**Description of the task**
From the entries below, return exactly the lines beginning at the one that contains "at HANDOFF (R232). -/" and ending at the one that contains "((roundFree (min (s.spnLe", both of them included, and only those lines.

Records from a collection:
-- ==== Sys2Proof/Machine/Fabric.lean ====
section
/-! DEFINITION. The commands of the fabric's links: flits, training, HELLO, DELAY (spec/16_efina.md R532 to R540, R566). -/

namespace Sys2Proof.Machine

/-! ### Flits (R532 to R535) -/

/-- Replays at which a port raises event 178 in a window (RPL_TH of Table FAB-8). -/
def State.rplTh (s : State) : Nat := s.secLe 0x70 0 12 2 1000

/-- A replay by port `p` at a NAK: counted, with event 178 when the window's count reaches RPL_TH (R540). -/
def State.replay (s : State) (p : Nat) : State :=
  let s := s.bumpk FAB_PERR_REPLAY p 1
  let s := s.setPort p fun x => { x with replays := x.replays + 1, naks := x.naks + 1 }
  if (s.port p).replays = s.rplTh then s.raise 178 else s

/-- Credits that a flit returns are added (R545). -/
def addCredits : List Nat → List Nat → List Nat
  | c :: cs, d :: ds => (c + d) :: addCredits cs ds
  | l, _ => l

/-- The control word of a good flit is taken: the acknowledgement, the credits, a NAK, at which every flit of the replay buffer is sent again; the
eighth NAK of one flit in a row fails the link (R533, R534). -/
def State.flitControl (s : State) (p : Nat) (f : FlitIn) : State :=
  let s := if (s.port p).txAck = f.ack then s
    else s.setPort p fun x => { x with txAck := f.ack, naks := 0, ackAt := s.instant, unacked := ackUpTo f.ack x.unacked }
  let s := s.setPort p fun x => { x with credits := addCredits x.credits f.credits, goodAt := s.instant }
  let s := s.drainPort p (s.port p).queue.length
  let s := s.flitPump p (s.port p).txWords.length
  if f.nak then
    let s := s.replay p
    if 8 ≤ (s.port p).naks then s.linkFail p 1 else s.flitReplay p
  else s

/-- The parcel data of a good sequenced flit is taken in order; after a bad one every flit is discarded until the replayed one (R533); ABORT
discards the parcel in progress (R535). Link-local parcels leave the receive buffer at once (R545). -/
def State.flitData (s : State) (p : Nat) (f : FlitIn) : State :=
  let x := s.port p
  if f.idle || !s.portUp p || f.seq != (x.rxSeq + 1) % 4096 then s
  else
    let r := rxWalk x.rxLeft x.rxHead [] f.words
    let s := s.setPort p fun x => { x with rxSeq := f.seq, waitReplay := false, rxLeft := r.1, rxHead := r.2.1 }
    let s := (r.2.2.filter fun h => decide (leAt h 0 1 < 8)).foldl (fun s h => s.owe p (headCredit h) (1 + ceilDiv (leAt h 10 2) 32)) s
    if f.abort then s.cutParcel p else s

/-- A sequenced flit is answered at once: with what it acknowledges, or, a bad one, with a NAK (R533). -/
def State.flitAnswer (s : State) (p : Nat) (f : FlitIn) : State := if f.idle || !s.portUp p then s else s.flitIdle p !f.good

/-- FLIT_RECEIVE (R532, R533): a flit of port `p` is decoded and checked. -/
def execFlitReceive (p : Fin 4) (f : FlitIn) (s : State) : Out :=
  if s.running && decide (1 ≤ s.gk FAB_PSTAT_STATE p) && decide (s.gk FAB_PSTAT_STATE p ≤ 3) then
    let s := if f.decoded then s.bumpk FAB_PCORR_COUNT p f.corrected else s.bumpk FAB_PERR_UNCORR p 1
    if !s.portUp p then .next s
    else if !f.good then .next ((if f.idle then s else s.setPort p fun x => { x with waitReplay := true }).flitAnswer p f)
    else .next (((s.flitControl p f).flitData p f).flitAnswer p f)
  else .next s

/-- What a port itself knows of a cause of failure (R534): lost lock is the lanes' (0); NAKs of one flit (1); no advance of ACK with flits
unacknowledged for 16 µs (2); no good flit for 2 µs (3); a HELLO that names another peer comes with its parcel (4). -/
def State.linkDead (s : State) (p cause : Nat) : Bool :=
  let x := s.port p
  match cause with
  | 0 => true
  | 1 => decide (8 ≤ x.naks)
  | 2 => !x.unacked.isEmpty && decide (x.ackAt + 80000 ≤ s.instant)
  | 3 => decide (x.goodAt + 10000 ≤ s.instant)
  | _ => false

/-- LINK_FAILURE (R534): a port that is up declares failure for one of the causes that it watches, in their order. -/
def execLinkFailure (p : Fin 4) (cause : Fin 5) (s : State) : Out := .next (if s.running && s.linkDead p cause then s.linkFail p cause else s)

/-! ### Training (R536 to R539) -/

/-- PORT_TRAINING (R536): an enabled port that is not up, training or held starts training: at the chart end, after a failure, 250 ticks after a
training that failed. -/
def execPortTraining (p : Fin 4) (s : State) : Out :=
  let st := s.gk FAB_PSTAT_STATE p
  if s.running && s.pwr.loss.isNone && (s.g SYS_BOOT_STAGE == 3 || s.g SYS_BOOT_STAGE == 4) && decide (1 ≤ s.g SYS_BOOT_FAB) && s.portOn p &&
      (st == 0 || st == 4) && decide ((s.port p).again ≤ s.clk.edges) then
    let s := s.pk FAB_PSTAT_STATE p 1
    .next (s.setPort p fun x => { x with trainEdge := s.clk.edges, peerSerial := none, delays := [] })
  else .next s

/-- PORT_TRAINING_TIMEOUT (R536): a port that has not completed training within 30 ms is down, and retries after 250 ticks. -/
def execPortTrainingTimeout (p : Fin 4) (s : State) : Out :=
  if s.running && s.gk FAB_PSTAT_STATE p == 1 && decide ((s.port p).trainEdge + 7500 ≤ s.clk.edges) then
    let s := s.pk FAB_PSTAT_STATE p 4
    .next ((s.setPort p fun x => { x with again := s.clk.edges + 250 }).trainingCheck)
  else .next s

/-- PORT_HOLD_EXPIRY (R539): 250 000 ticks after its last failure a held port may train again. -/
def execPortHoldExpiry (p : Fin 4) (s : State) : Out :=
  let x := s.port p
  .next (if s.running && s.gk FAB_PSTAT_STATE p == 5 && !x.heldGood && x.heldUntil.any (fun e => decide (e ≤ s.clk.edges)) then
    (s.pk FAB_PSTAT_STATE p 4).setPort p fun x => { x with heldUntil := none }
  else s)

/-- The neighbour's ID that R530 gives for a port of a charted node. -/
def State.chartedNbr (s : State) (p : Nat) : Nat := neighbour (s.g FAB_NODE_W) (s.g FAB_NODE_H) s.node p

/-- HELLO (R538, R558, R534): in training, the peer's port, mode and, in a charted array, ID are checked, and the peer is accepted or the port held
until reset; on an up port another serial or port fails the link. -/
def execHello (p : Fin 4) (serial : List Byte) (port id mode : Nat) (s : State) : Out :=
  let st := s.gk FAB_PSTAT_STATE p
  if !s.running then .next s
  else if st = 1 then
    if port ≠ farPort p ∨ mode ≠ s.g FAB_CFG_MODE then .next ((s.holdPort p 0 none).trainingCheck)
    else if s.g FAB_CFG_MODE = 0 ∧ id ≠ s.chartedNbr p then .next ((s.holdPort p 2 none).trainingCheck)
    else
      let first := (s.port p).peerSerial.isNone
      let s := (s.setPort p fun x => { x with peerSerial := some serial }).pk FAB_PSTAT_NBR p id
      let s := s.pk FAB_PSTAT_NPORT p port
      .next (if first then (s.parcelOut p { kind := 1, body := s.helloBody p, inPort := 4 }).parcelOut p { kind := 2, inPort := 4 } else s)
  else if s.portUp p then
    if (s.port p).peerSerial ≠ some serial ∨ s.gk FAB_PSTAT_NPORT p ≠ port then .next (s.linkFail p 4)
    else .next (s.pk FAB_PSTAT_NBR p id)
  else .next s

/-- The median of 16 doubled delays: the mean of the two middle ones, in units of a quarter of one (assumption log 14 for its rounding). -/
def medianDelay (l : List Int) (free : Nat) : Int :=
  let m := l.mergeSort fun a b => decide (a ≤ b)
  roundNear (m.getD 7 0 + m.getD 8 0) 4 free

/-- DELAY (R566): an exchange with its four timestamps, in 0.25 ns; the sixteenth of a measurement gives the link delay. -/
def execDelay (p : Fin 4) (t1 t2 t3 t4 : Int) (s : State) : Out :=
  if s.running && (s.gk FAB_PSTAT_STATE p == 1 || s.portUp p) && decide ((s.port p).delays.length < 16) then
    let l := (s.port p).delays ++ [t4 - t1 - (t3 - t2)]
    let s := s.setPort p fun x => { x with delays := l }
    if l.length < 16 then .next (s.parcelOut p { kind := 2, inPort := 4 })
    else
      let d := medianDelay l s.free.1
      let s := s.free.2.pk FAB_PDLY_DELAY p (clampI 0 65535 d).toNat
      .next (s.setPort p fun x => { x with dlyEdge := s.clk.edges })
  else .next s

/-- DELAY_MEASURE (R566): 25 000 ticks after a measurement the next one starts. -/
def execDelayMeasure (p : Fin 4) (s : State) : Out :=
  .next (if s.running && s.portUp p && (s.port p).delays.length == 16 && decide ((s.port p).dlyEdge + 25000 ≤ s.clk.edges) then
    (s.setPort p fun x => { x with delays := [] }).linkSend p 2 []
  else s)

/-- The adapted CTLE and DFE of a lane, inside their effective envelopes (R541). -/
def State.laneSet (s : State) (lane : Nat) (ctle dfe : Int) : State :=
  let a := s.eff 6 lane
  let b := s.eff 7 lane
  (s.pki FAB_LANE_CTLE 0 lane (clampI a.1 a.2 ctle).toNat).pki FAB_LANE_DFE 0 lane (clampI b.1 b.2 dfe).toNat

/-- ASSIGN goes out of port `p` (R559). -/
def State.assign (s : State) (p : Nat) : State :=
  let w := s.g FAB_NODE_W
  let h := s.g FAB_NODE_H
  s.linkSend p 0x06 (assignBody w h (neighbour w h s.node p))

/-- Port `p` comes up in full or half width: its lanes, its credits and counters, its event and record, and what the node sends over it (R536, R537,
R541, R557, R559, R560, R563). -/
def State.portRise (s : State) (p : Nat) (half : Bool) (lanes : List (Int × Int)) : State :=
  let s := s.pk FAB_PSTAT_STATE p (if half then 3 else 2)
  let s := (lanes.zipIdx.filter fun e => decide (e.2 < 4)).foldl (fun s e => s.laneSet (4 * p + e.2) e.1.1 e.1.2) s
  let s := s.lanesIdle p 0
  let s := s.setPort p fun x => { x with
    credits := ({} : Port).credits, txAck := 4095, naks := 0, rxSeq := 4095, waitReplay := false, txWords := [], txSeq := 4095, unacked := []
    ackAt := s.instant, goodAt := s.instant, rxLeft := 0, rxHead := [], owed := ({} : Port).owed }
  let s := (s.raise 176).linkRecord p 0 0 (if half then 2 else 4)
  let s := if half then s.raise 178 else s
  let s := s.originate
  let s := if s.node != 0x3FF && s.g FAB_CFG_MODE == 1 && s.gk FAB_PSTAT_NBR p == 0x3FF then s.assign p else s
  let s := if s.g FAB_DISC_STATE = 2 then s.linkSend p 0x04 s.lowest else s
  if s.g SYS_BOOT_FAB = 6 ∧ s.g FAB_DISC_STATE = 6 then s.discBegin else s.trainingCheck

/-- PORT_UP (R536, R537, R541): training step 6 ends, at four lanes or, with `half`, at two: event 176, a record, at two lanes event 178. What the
node knows goes to the new peer (R557, R559, R560), and a node that ended alone starts discovery (R563). -/
def execPortUp (p : Fin 4) (half : Bool) (lanes : List (Int × Int)) (s : State) : Out :=
  let x := s.port p
  .next (if s.running && s.pwr.loss.isNone && s.gk FAB_PSTAT_STATE p == 1 && x.peerSerial.isSome && x.delays.length == 16 && decide (s.clk.edges < x.trainEdge + 7500) then
    s.portRise p half lanes
  else s)

end Sys2Proof.Machine
end

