-- ==== Sys2Proof/Machine/Spindle.lean ====
section
/-! DEFINITION. The spindle machine: start, listen, brake, regulation, observer, rotor loss (spec/07_spindle.md). -/

namespace Sys2Proof.Machine

/-! ### Bands and speeds -/

/-- TARGET in rpm, pole pairs, KE in µV per rpm (Table SPN-1). -/
def State.target (s : State) : Nat := s.spnLe 0 2
def State.poles (s : State) : Nat := s.spnLe 2 1
def State.ke (s : State) : Nat := s.spnLe 4 2

/-- The observer speed in 0.1 rpm, signed. -/
def State.speed (s : State) : Int := toSigned 21 (s.g SPN_SPEED_SPEED)

/-- A speed lies inside TARGET ± a half-width in 0.001 %; the band is closed (R238). -/
def inBand (target half : Nat) (speed : Int) : Bool := decide ((speed - 10 * target).natAbs * 10000 ≤ target * half)

/-- The speed is inside the regulation band; inside the write band. -/
def State.inR (s : State) (v : Int) : Bool := inBand s.target (s.spnLe 6 2) v
def State.inW (s : State) (v : Int) : Bool := inBand s.target (s.spnLe 8 2) v

/-- Edges since the spindle machine entered its state. -/
def State.spnFor (s : State) : Nat := s.clk.edges - s.spn.stateEdge

/-- Change the spindle's record. -/
def State.setSpn (s : State) (f : Spn → Spn) : State := { s with spn := f s.spn }

/-! ### Start -/

/-- A start attempt begins in state `st`: it counts in ATTEMPT. -/
def State.attempt (s : State) (st : Nat) : State :=
  ((s.p SPN_STAT_ATTEMPT (min 3 (s.g SPN_STAT_ATTEMPT + 1))).enterSpn st).setSpn fun p => { p with confRun := 0, overruns := 0 }

/-- Start attempts are exhausted or the spin-up limit has passed: FAILED, event 86 (R234, R236). -/
def State.startFailed (s : State) : State := s.spindleFail.raise 86

/-- An attempt has failed: BRAKE, or FAILED at the third (R234). -/
def State.attemptFail (s : State) : State :=
  if s.g SPN_STAT_ATTEMPT ≥ 3 then s.startFailed else s.spindleBrakeFor 0

/-- SPINDLE_START_ORDER (R228): the order begins the listen with the bridge off; from BRAKE and COAST at the next tick edge (Table
SPN-5, rank 4), and not before the bridge has ended its rectification (R254). A Standby brake stops. -/
def execSpindleStartOrder (s : State) : Out :=
  let st := s.g SPN_STAT_STATE
  match s.spn.order with
  | none => .next s
  | some src =>
    if s.running && !s.on SPN_STAT_RECT && st != 10 && ((st != 2 && st != 9) || decide (s.spn.orderEdge < s.clk.edges)) then
      let s := (s.p SPN_STAT_ATTEMPT 0).enterSpn 1
      .next (s.setSpn fun p => { p with
        order := none, source := some src, brakeTicks := 0, confRun := 0, spin := none, listen := { start := s.instant } })
    else .next s

/-- The step from angle `a` to angle `b`, in (−½, ½] of a turn of 150 000 000 units. -/
def turnStep (a b : Int) : Int :=
  let d := (b - a) % 150000000
  if 75000000 < d then d - 150000000 else d

/-- An update of the listen: its step, its amplitude, and the determination once the advance is 60° with A ≥ A30 at every update and no step over 5°
against it (Table SPN-3). -/
def Listen.update (l : Listen) (a30 now : Nat) (x : ObsIn) : Listen :=
  let d := match l.last with
    | some a => turnStep a x.angle
    | none => 0
  let l := { l with
    last := some x.angle, adv := l.adv + d, back := l.back || decide (72 * d < -150000000), fwd := l.fwd || decide (150000000 < 72 * d)
    low := some (min x.emf (l.low.getD x.emf)), high := max l.high x.emf }
  let steady := if 0 ≤ l.adv then !l.back else !l.fwd
  if l.hit.isNone ∧ 25000000 ≤ l.adv.natAbs ∧ steady ∧ a30 ≤ l.low.getD 0 ∧ now < l.start + 100000000 then { l with hit := some (now, l.adv, x.emf) } else l

/-- The listen speed in 0.1 rpm: the advance over the time it took (R229), by its magnitude. -/
def State.listenSpeed (s : State) (h : Nat × Int × Nat) : Nat :=
  roundFree (h.2.1.natAbs * 20000) (max 1 (s.poles * (h.1 - s.spn.listen.start))) (s.freeAt 0)

/-- The listen case, its length in units of 0.2 ns and its signed speed; none while undetermined (Table SPN-3, R228, R229). -/
def State.listenCase (s : State) : Option (Nat × Nat × Int) :=
  let l := s.spn.listen
  match l.hit with
  | some h =>
    let v := s.listenSpeed h
    let sv : Int := if h.2.1 < 0 then -(v : Int) else v
    let c := if 4 * distN (10 * h.2.2) (v * s.ke) ≤ v * s.ke then (if h.2.1 < 0 then 3 else if 3000 < v then 1 else 2) else 4
    some (c, h.1 - l.start, sv)
  | none =>
    if s.instant < l.start + 100000000 then none
    else some (if l.high < 30 * s.ke then 0 else 4, 100000000, 0)

/-- The fields of a spin-start record (Table GAZ-2, type 0x0A). -/
def spinFields (r : SpinRec) (attempts brake toSpeed : Nat) : List (Nat × Nat × Nat) :=
  [(16, 8, r.ts), (24, 1, r.case), (25, 1, r.source), (26, 1, attempts), (28, 4, r.ticks), (32, 4, ofSigned 32 r.speed),
    (36, 4, brake), (40, 4, toSpeed)]

/-- The PWM period in units of 0.2 ns (Table SPN-1), and the instant at which the next one begins. -/
def State.pwmPeriod (s : State) : Nat := 20000 * 2 ^ (3 - s.spnLe 3 1)
def State.nextPwm (s : State) : Nat := (s.instant / s.pwmPeriod + 1) * s.pwmPeriod

/-- CATCH begins: the observer takes the listen's angle and speed, and the bridge goes on in the next PWM period with a voltage vector equal to the
measured back-EMF (R233). -/
def State.catchRotor (s : State) (v : Int) : State :=
  let l := s.spn.listen
  let a := l.last.getD 0
  let s := (s.p SPN_SPEED_SPEED (ofSigned 21 v)).attempt 5
  s.setSpn fun p => { p with
    obsAngle := a, angle := a, rate := v * (s.poles : Int), volt := some ((l.hit.map (·.2.2)).getD 0), bridgeAt := s.nextPwm }

/-- The listen state has found case `c` after `len` with speed `v`: its registers and record, then where the case leads (R230, R233). DESIGN CHOICE
(log 155): the duration in ticks is rounded down. -/
def State.listened (s : State) (c len : Nat) (v : Int) : State :=
  let t := len / 20000
  let r : SpinRec := { ts := s.now, case := c, source := s.spn.source.getD 0, ticks := t, speed := v }
  let s := ((s.p SPN_STAT_CASE c).p SPN_LISTEN_DUR t).p SPN_LISTEN_RPM (v.natAbs / 10)
  let s := s.setSpn fun p => { p with spin := some r }
  let s := ((s.raise 81).record (mkRec 0x0A 48 (spinFields r 0xFF 0xFFFFFFFF 0xFFFFFFFF))).fresh
  if c = 1 then s.catchRotor v else if c = 0 then s.attempt 3 else s.spindleBrakeFor 0

/-- LISTEN_END (R230): the listen ends at its first determined case or after 20 ms; event 81 and the opening spin-start record; CATCH
takes the listen speed (R233), Rest goes to ALIGN with no brake, the others to BRAKE. `c` is the cycle of the tick in which it ends: the 20 ms end in
the middle of a tick. -/
def execListenEnd (c : Nat) (s : State) : Out :=
  let s := s.atCycle (min c (s.tickLen - 1))
  match s.listenCase with
  | none => .next s
  | some (c, n, v) => .next (if s.running && s.g SPN_STAT_STATE == 1 then s.listened c n v else s)

/-- The Standby entry is complete: CUR becomes Standby (R253); a Vigil order goes on from there. -/
def State.standbyReached (s : State) : State :=
  let s : State := { s with pwr := { s.pwr with entering := none } }
  s.powerState 2

/-- The brake is in the last 0.5 ms of its cycle of 2 ms: a listen window (R231). -/
def State.brakeListens (s : State) : Bool := decide (375 ≤ s.spnFor % 500)

/-- BRAKE_END (R231): the back-EMF stayed below A30 in two listen windows in a row, `a` and `b` being its amplitude at the last update of each. What the
brake served decides: ALIGN, OFF with Standby reached (R253), or FAILED (R250). -/
def execBrakeEnd (a b : Nat) (s : State) : Out :=
  if s.running && s.g SPN_STAT_STATE == 2 && decide (2 ≤ s.spn.winRun) && decide (a < 30 * s.ke) && decide (b < 30 * s.ke) then
    let n := s.spnFor
    match s.spn.brakeWhy with
    | 0 => .next ((s.setSpn fun p => { p with brakeTicks := p.brakeTicks + n }).attempt 3)
    | 1 => .next ((s.enterSpn 0).standbyReached)
    | _ => .next ((s.lossRecord 2).spindleFail)
  else .next s

/-- ALIGN_END (R232): after ALIGN_T, in ms, the vector begins to rotate. -/
def execAlignEnd (s : State) : Out :=
  .next (if s.running && s.g SPN_STAT_STATE == 3 && decide (250 * s.spnLe 16 2 ≤ s.spnFor) then s.enterSpn 4 else s)

/-- Ticks of the ramp to HANDOFF (R232). -/
def State.handoffTicks (s : State) : Nat := ceilDiv (s.spnLe 20 2 * 250000) (max 1 (s.spnLe 18 2))

/-- The attempt has come where confidence decides: CATCH, or RAMP at HANDOFF (R232, R233). -/
def State.atHandoff (s : State) : Bool :=
  s.g SPN_STAT_STATE == 5 || (s.g SPN_STAT_STATE == 4 && decide (s.handoffTicks ≤ s.spnFor))

/-- ATTEMPT_SUCCESS (R232, R233): 64 consecutive ticks of confidence at or above CONF_TH. -/
def execAttemptSuccess (s : State) : Out :=
  .next (if s.running && s.atHandoff && decide (64 ≤ s.spn.confRun) then s.enterSpn 6 else s)

/-- ATTEMPT_FAIL (R234): 250 ms past HANDOFF, or 250 ticks in CATCH, without success. -/
def execAttemptFail (s : State) : Out :=
  let lim := if s.g SPN_STAT_STATE = 5 then 250 else s.handoffTicks + 62500
  .next (if s.running && s.atHandoff && decide (s.spn.confRun < 64) && decide (lim ≤ s.spnFor) then s.attemptFail else s)

/-- ACCEL_IN_BAND (R235): the speed has entered the regulation band. -/
def execAccelInBand (s : State) : Out :=
  .next (if s.running && s.g SPN_STAT_STATE == 6 && s.inR s.speed then s.enterSpn 7 else s)

/-- What a start order's AT_SPEED lets go on, by its source: the heads stage, the loads of Standby to Run, of a hold's end, of a
restart (R90, R204, R248, Table PWR-8). -/
def State.startDone (s : State) (src : Nat) : State :=
  match src with
  | 0 => s.spindleStageEnd
  | 1 => s.loadAll 2
  | n =>
    let l := s.spn.restart.getD []
    l.foldl (fun s k => s.loadAct k (if n = 2 then 1 else 4)) (s.setSpn fun p => { p with restart := none })

/-- A start order of source `src` is done: its closing record, and what the source waited for (Table SPN-5). -/
def State.orderDone (s : State) (src : Nat) : State :=
  let n := s.clk.edges - s.spn.orderEdge
  let s := match s.spn.spin with
    | some r => s.record (mkClose 0x0A 48 (spinFields r (s.g SPN_STAT_ATTEMPT) s.spn.brakeTicks n))
    | none => s
  (s.setSpn fun p => { p with source := none, spin := none }).startDone src

/-- AT_SPEED (R238): 250 consecutive ticks inside the regulation band; event 80, the closing spin-start record with attempts, brake time
and time to AT_SPEED (R230), and what waited for the speed. -/
def execAtSpeed (s : State) : Out :=
  if s.running && s.g SPN_STAT_STATE == 7 && !s.on SPN_STAT_AT_SPEED && decide (250 ≤ s.spn.bandRun) then
    let s := (s.p SPN_STAT_AT_SPEED 1).raise 80
    match s.spn.source with
    | none => .next s
    | some src => .next (s.orderDone src)
  else .next s

/-- SPINUP_LIMIT (R236): SPINUP_MAX, in units of 0.1 s, has passed since the start order without AT_SPEED. -/
def execSpinupLimit (s : State) : Out :=
  .next (if s.running && s.spn.source.isSome && decide (25000 * s.spnLe 24 2 ≤ s.clk.edges - s.spn.orderEdge) then
    s.startFailed else s)

/-- BRAKE_MAX_EXPIRY (R236, R253): a brake that passes BRAKE_MAX raises event 90; for Standby the spindle coasts and Standby is reached,
else it is FAILED. -/
def execBrakeMaxExpiry (s : State) : Out :=
  if s.running && s.g SPN_STAT_STATE == 2 && decide (25000 * s.spnLe 26 2 ≤ s.spnFor) then
    if s.spn.brakeWhy = 1 then .next (((s.enterSpn 9).raise 90).standbyReached)
    else .next (((s.lossRecord 2).spindleFail).raise 90)
  else .next s

/-! ### Regulation -/

/-- The speed leaves the write band (R239): gates drop, event 87. -/
def State.bandExit (s : State) : State :=
  let s := (s.p SPN_STAT_WB_OK 0).setSpn fun p => { p with wbOut := true, wbRun := 0 }
  s.gateDropAll.raise 87

/-- The current command of the PI controller and its integrator, in mA / 2560, limited to I_RUN_MAX; the integrator stops in a tick in
which the command is at the limit and the error would drive it further (R237). -/
def piStep (kp ki lim : Nat) (integ err : Int) : Int × Int :=
  let lim : Int := 2560 * lim
  let u := kp * err + integ
  let integ := if (lim ≤ u ∧ 0 < err) ∨ (u ≤ -lim ∧ err < 0) then integ else integ + ki * err
  (clampI (-lim) lim (kp * err + integ), integ)

/-- The electrical rate of the open-loop ramp, in 0.1 rpm × pole pairs: RAMP_ACC over the time in RAMP, held at HANDOFF (R232). -/
def State.rampRate (s : State) : Int :=
  ((roundFree (min (s.spnLe 18 2 * s.spnFor) (s.spnLe 20 2 * 250000) * 10 * s.poles) 250000 (s.freeAt 1) : Nat) : Int)

/-- The schedule that the commutator loads: rate, angle at its start, and the back-EMF that its voltage vector equals, if so (R232, R233, R246). -/
def State.schedule (s : State) (v : Int) : Int × Int × Option Nat :=
  let p := s.spn
  match s.g SPN_STAT_STATE with
  | 3 => (0, 0, none)
  | 4 => (s.rampRate, p.angle + p.rate, none)
  | 5 => (v * (s.poles : Int), p.obsAngle, some p.emf)
  | 6 | 7 => (v * (s.poles : Int), p.obsAngle, none)
  | 8 => (p.rate, p.angle + p.rate, p.volt)
  | _ => (0, 0, none)

/-- The commutator's work in its slot: the current command of the state it is in, and the next schedule (R232, R233, R237, R239, R246). -/
def State.commutate (s : State) : State :=
  let s := (s.atCycle 119).slotDone 4
  let st := s.g SPN_STAT_STATE
  let v := toSigned 21 (s.latch.get SPN_SPEED_SPEED 0 0)
  let r := if st = 7 then piStep (s.spnLe 28 2) (s.spnLe 30 2) (s.spnLe 10 2) s.spn.integ (10 * (s.target : Int) - v)
    else ((if st = 6 then 2560 * (s.spnLe 10 2 : Int) else if st = 3 ∨ st = 4 then 2560 * (s.spnLe 14 2 : Int) else 0), s.spn.integ)
  let c := s.schedule v
  (s.setSpn fun p => { p with cmd := r.1, integ := r.2, rate := c.1, angle := c.2.1 % 150000000, volt := c.2.2 }).fresh

/-- COMMUTATOR_SLOT (R239): the next schedule from the latched observer speed, loaded at cycle 119, and the check against the write
band. -/
def execCommutatorSlot (s : State) : Out :=
  if s.slotOpen 4 then
    let v := toSigned 21 (s.latch.get SPN_SPEED_SPEED 0 0)
    .next (if s.commutate.on SPN_STAT_WB_OK && !s.commutate.inW v then s.commutate.bandExit else s.commutate)
  else .next s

**Exercise solution**
/-- The electrical rate of the open-loop ramp, in 0.1 rpm × pole pairs: RAMP_ACC over the time in RAMP, held at HANDOFF (R232). -/
def State.rampRate (s : State) : Int :=
  ((roundFree (min (s.spnLe 18 2 * s.spnFor) (s.spnLe 20 2 * 250000) * 10 * s.poles) 250000 (s.freeAt 1) : Nat) : Int)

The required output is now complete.